Action item ▸ Below are the records; copy exactly the stretch from the line containing "audio : ∀ sl : Slot, sl.isAudio = true ↔" through the line containing "(∃ z, r = .zone", both ends included, and nothing else.
--------
/-- The table of the control region (R192): every slot at its offset, each word that no slot has unassigned, and
the kinds and marks of the columns. -/
structure SlotTable : Prop where
  system : StandFrom 0x0000 [.systemCmd, .attnEnable, .attnAck, .setupLock, .knobZone, .knobStep]
  zone : ∀ z off, (z, off) ∈ [(Zone.z1, 0x0020), (.z2, 0x0040)] →
    StandFrom off [.source z, .volume z, .mute z, .fadeRate z, .waitLimit z, .lipsync z]
  decode : StandFrom 0x002C [.decodeMode, .steerSpeed]
  format : StandFrom 0x0060 [.format .sa1, .format .sa2, .format .sa3, .format .sa4]
  srcTrim : StandFrom 0x0070
    [.srcTrim (.sa .sa1), .srcTrim (.sa .sa2), .srcTrim (.sa .sa3), .srcTrim (.sa .sa4), .srcTrim (.ms .ms1),
      .srcTrim (.ms .ms2), .srcTrim .tuner]
  stream : ∀ m off, (m, off) ∈ [(StreamId.ms1, 0x0080), (.ms2, 0x00A0)] →
    StandFrom off [.desc m .baseLo, .desc m .baseHi, .desc m .size, .desc m .channels, .desc m .width,
      .desc m .rate, .fill m, .streamCmd m]
  speaker : StandFrom 0x00C0 [.speaker .frontSize, .speaker .center, .speaker .surround, .speaker .back,
    .speaker .top, .speaker .sub, .speaker .crossover]
  maxVolume : StandFrom 0x00D0 [.maxVolume .z1, .maxVolume .z2]
  moduleEn : StandFrom 0x00D8 [.moduleEn .a, .moduleEn .b, .moduleEn .c]
  trim : StandFrom 0x00E0
    [.trim (.main .fl), .trim (.main .fr), .trim (.main .c), .trim (.main .sw), .trim (.main .sl),
      .trim (.main .sr), .trim (.main .bl), .trim (.main .br), .trim (.main .tl), .trim (.main .tr), .trim .zl,
      .trim .zr]
  dist : StandFrom 0x0100 [.dist .fl, .dist .fr, .dist .c, .dist .sw, .dist .sl, .dist .sr, .dist .bl, .dist .br,
    .dist .tl, .dist .tr]
  moduleCmd : StandFrom 0x0120 [.moduleCmd]
  measure : StandFrom 0x0140 [.seqLen, .measureCmd]
  entry : ∀ n : Fin 16, StandFrom (0x0160 + 8 * n.val) [.entry n 0, .entry n 1, .entry n 2, .entry n 3]
  tuner : StandFrom 0x0200
    [.region, .band, .code, .tunerCmd, .seekThr, .blendThr, .afThr, .afFollow, .feDivisor]
  found : ∀ off sl, slotAt off = some sl ↔ sl.offset = off
  lockable : ∀ sl : Slot, sl.isLockable = true ↔
    (∃ p, sl = .speaker p) ∨ (∃ z, sl = .maxVolume z) ∨ (∃ m, sl = .moduleEn m) ∨ sl = .seqLen ∨ ∃ n k, sl = .entry n k
  command : ∀ sl : Slot, sl.isCommand = true ↔
    sl ∈ [Slot.systemCmd, .streamCmd .ms1, .streamCmd .ms2, .moduleCmd, .measureCmd, .tunerCmd]
  audio : ∀ sl : Slot, sl.isAudio = true ↔
    (0x0020 ≤ sl.offset ∧ sl.offset ≤ 0x00AE) ∨ (0x00E0 ≤ sl.offset ∧ sl.offset ≤ 0x0112)
  writeBack : ∀ sl : Slot, sl.takesWriteBack = true ↔
    sl ∈ [Slot.systemCmd, .attnAck, .setupLock, .volume .z1, .volume .z2, .mute .z1, .mute .z2, .streamCmd .ms1,
      .streamCmd .ms2, .speaker .frontSize, .speaker .back, .moduleCmd, .measureCmd, .band, .code, .tunerCmd]

/-- The table of the report area (R194): every record at its offset, the records of the partial restore pass
(R22) and the decoder's five (R189). -/
structure RecordTable : Prop where
  order : ∀ i r,
    [Rec.device, .attention, .zone .z1, .zone .z2, .source (.sa .sa1), .source (.sa .sa2), .source (.sa .sa3),
      .source (.sa .sa4), .source (.ms .ms1), .source (.ms .ms2), .source .tuner, .stream .ms1, .stream .ms2,
      .meter (.main .fl), .meter (.main .fr), .meter (.main .c), .meter (.main .sw), .meter (.main .sl),
      .meter (.main .sr), .meter (.main .bl), .meter (.main .br), .meter (.main .tl), .meter (.main .tr),
      .meter .zl, .meter .zr, .module .a, .module .b, .module .c, .entries, .onDemand, .tuner, .summary, .name,
      .text1, .text2, .af, .delay][i]? = some r → r.offset = 0x0400 + 0x20 * i
  audio : ∀ r : Rec, r.isAudio = true ↔
    (∃ z, r = .zone z) ∨ (∃ src, r = .source src) ∨ (∃ m, r = .stream m) ∨ (∃ ch, r = .meter ch) ∨ r = .delay
  station : ∀ r : Rec, r.isStation = true ↔ r ∈ [Rec.summary, .name, .text1, .text2, .af]

/-! ### What the records hold (R190, R193, R194) -/

/-- A name's code: its place in the list that R193 gives, counted from 0. -/
def placeIn {α : Type} [DecidableEq α] (names : List α) (x : α) : Nat := names.idxOf x

/-- The flags that are set, each at its bit. -/
def flagBits (fs : List (Bool × Nat)) : Nat := (fs.map fun f => if f.1 then 2 ^ f.2 else 0).sum

/-- The sources in the order of their codes (R47, R193). -/
def sourceNames : List (Option Source) :=
  [none, some (.sa .sa1), some (.sa .sa2), some (.sa .sa3), some (.sa .sa4), some (.ms .ms1), some (.ms .ms2),
    some .tuner]

/-- The stream states in the order of their codes (R193). -/
def streamNames : List StreamState := [.stopped, .priming, .running, .starved]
--------
Exercise answer ▸
  audio : ∀ sl : Slot, sl.isAudio = true ↔
    (0x0020 ≤ sl.offset ∧ sl.offset ≤ 0x00AE) ∨ (0x00E0 ≤ sl.offset ∧ sl.offset ≤ 0x0112)
  writeBack : ∀ sl : Slot, sl.takesWriteBack = true ↔
    sl ∈ [Slot.systemCmd, .attnAck, .setupLock, .volume .z1, .volume .z2, .mute .z1, .mute .z2, .streamCmd .ms1,
      .streamCmd .ms2, .speaker .frontSize, .speaker .back, .moduleCmd, .measureCmd, .band, .code, .tunerCmd]

/-- The table of the report area (R194): every record at its offset, the records of the partial restore pass
(R22) and the decoder's five (R189). -/
structure RecordTable : Prop where
  order : ∀ i r,
    [Rec.device, .attention, .zone .z1, .zone .z2, .source (.sa .sa1), .source (.sa .sa2), .source (.sa .sa3),
      .source (.sa .sa4), .source (.ms .ms1), .source (.ms .ms2), .source .tuner, .stream .ms1, .stream .ms2,
      .meter (.main .fl), .meter (.main .fr), .meter (.main .c), .meter (.main .sw), .meter (.main .sl),
      .meter (.main .sr), .meter (.main .bl), .meter (.main .br), .meter (.main .tl), .meter (.main .tr),
      .meter .zl, .meter .zr, .module .a, .module .b, .module .c, .entries, .onDemand, .tuner, .summary, .name,
      .text1, .text2, .af, .delay][i]? = some r → r.offset = 0x0400 + 0x20 * i
  audio : ∀ r : Rec, r.isAudio = true ↔
    (∃ z, r = .zone z) ∨ (∃ src, r = .source src) ∨ (∃ m, r = .stream m) ∨ (∃ ch, r = .meter ch) ∨ r = .delay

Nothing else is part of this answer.